On November 3, 2017, Mr. Dunu had in his examination-in-chief told the court that the defendants had demanded one million Euros as ransom for the release of his younger brother, Donatius Dunu.

Donatius was kidnapped on February 14, 2017 along Obokun Road, Ilupeju, Lagos and his family reportedly paid N100 million ransom to secure his release.

After Mr. Dunu left the witness box, Emmanuel Uchai, a defence counsel for Mr. Aduba, one of Evan’s co-defendants, applied orally for his bail.

“I am seeking an order for the bail for the sixth defendant (Aduba). The bedrock of the criminal justice system is the assumption of innocence subject to the discretionary powers of the court.
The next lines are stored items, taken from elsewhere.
/-- A PC has quiesced: in self-refresh, or in a state that R687 leaves out. -/
def Pc.still (p : Pc) : Bool := match p.st with
  | .selfRefresh => p.sr.down0
  | .off => true | .frozen => true | .retired => true
  | .serving => false | .spare => false | .training => false

/-- Every job has drained, and the journal records are acknowledged. -/
def State.jobsDrained (s : State) : Bool := allCtxs.all fun q => (s.ctx q.1 q.2).job.isNone || (s.ctx q.1 q.2).st == .idle

/-- Every PC is in self-refresh, frozen or retired. -/
def State.pcsStill (s : State) : Bool := s.pcs.all fun e => e.2.still

/-- The block has quiesced (R687, R717). -/
def State.quiesced (s : State) : Bool :=
  s.pcsStill && s.jobsDrained && s.sec.auditQ.isEmpty && (List.range 15).all fun c => s.coreSt c != coreRestarting

/-! ### Warm boot (R276, R588, R624, R643, R689, R702) -/

/-- A journal copy whose MAGIC and CRC are good (R587, R641). -/
def State.journalAt (s : State) (pa magic : Nat) : Option (List Byte) :=
  match s.blockRead pa with
  | none => none
  | some d =>
    let b := (List.range 64).map (lineByte d)
    if recNat b 0 4 = magic ∧ recNat b 60 4 = (crc32c (b.take 60)).toNat then some b else none

/-- Of two copies the valid one with the larger RSEQ. -/
def newer (a b : Option (List Byte)) : Option (List Byte) := match a, b with
  | some x, some y => if recNat x 4 4 < recNat y 4 4 then some y else some x
  | some x, none => some x
  | none, y => y

/-- SEC reads the rotation journal (R588). -/
def State.resumeRotation (s : State) : State :=
  match s.sec.rotation with
  | none => s
  | some r =>
    let base := 0xFFD <<< 28 + 0x8000000
    let r' : Rotation := match newer (s.journalAt base 0x524F5431) (s.journalAt (base + 0x100) 0x524F5431) with
      | some b => { r with plot := recNat b 12 2, wm := recNat b 14 2, rseq := recNat b 4 4, ring := (s.ringsUnder r.slot).getD (recNat b 14 2) 8192 }
      | none => { r with plot := s.rotNext r.slot 0, wm := 0, ring := 0 }
    let s : State := { s with sec := { s.sec with rotation := some r', rotSeq := r'.rseq } }
    (s.wr F.SEC_ROT.PLOT r'.plot).wr F.SEC_ROT.WATERMARK r'.wm

/-- CCCk reads the migration journal (R643). -/
def State.resumeMigration (s : State) (k : Nat) : State :=
  if !s.bit F.CLU_MIG.ACTIVE k then s else
  let base := 0xFFD <<< 28 + k * 0x1000
  match newer (s.journalAt base 0x4D494731) (s.journalAt (base + 0x100) 0x4D494731) with
  | some b => s.wr F.CLU_MIG.WATERMARK (max (recNat b 12 2) (s.rd F.CLU_MIG.WATERMARK k)) k
  | none => s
“There is nothing linking the sixth defendant to the kidnap of Donatius Dunu, he has no prior criminal record.

“The prosecution argued that some members of the gang are still at large but there is nothing in the charge before the court that suggests it.

“I wish to appeal that the sixth defendant be granted bail on liberal terms which can allow him attend trial and not punish him,” he said.

Objecting to the application, Ms. Shitta-Bey told the court that she had a 15-page counter-affidavit and a written address to that effect.

Citing the Supreme Court case of Asari Dokubo Vs the Federal Republic of Nigeria, the DPP said that Mr. Aduba should be denied bail in the interest of the public.

“This is a serious offence and it is not going to guarantee the peace and tranquillity of the society and there is no material evidence before the court guaranteeing this.

“I pray the court to refuse the defendant’s bail and dismiss this bail application,” she said.

Justice Oshodi adjourned the case until March 2 for ruling on the bail application and the cross-examination of Mr. Dunu.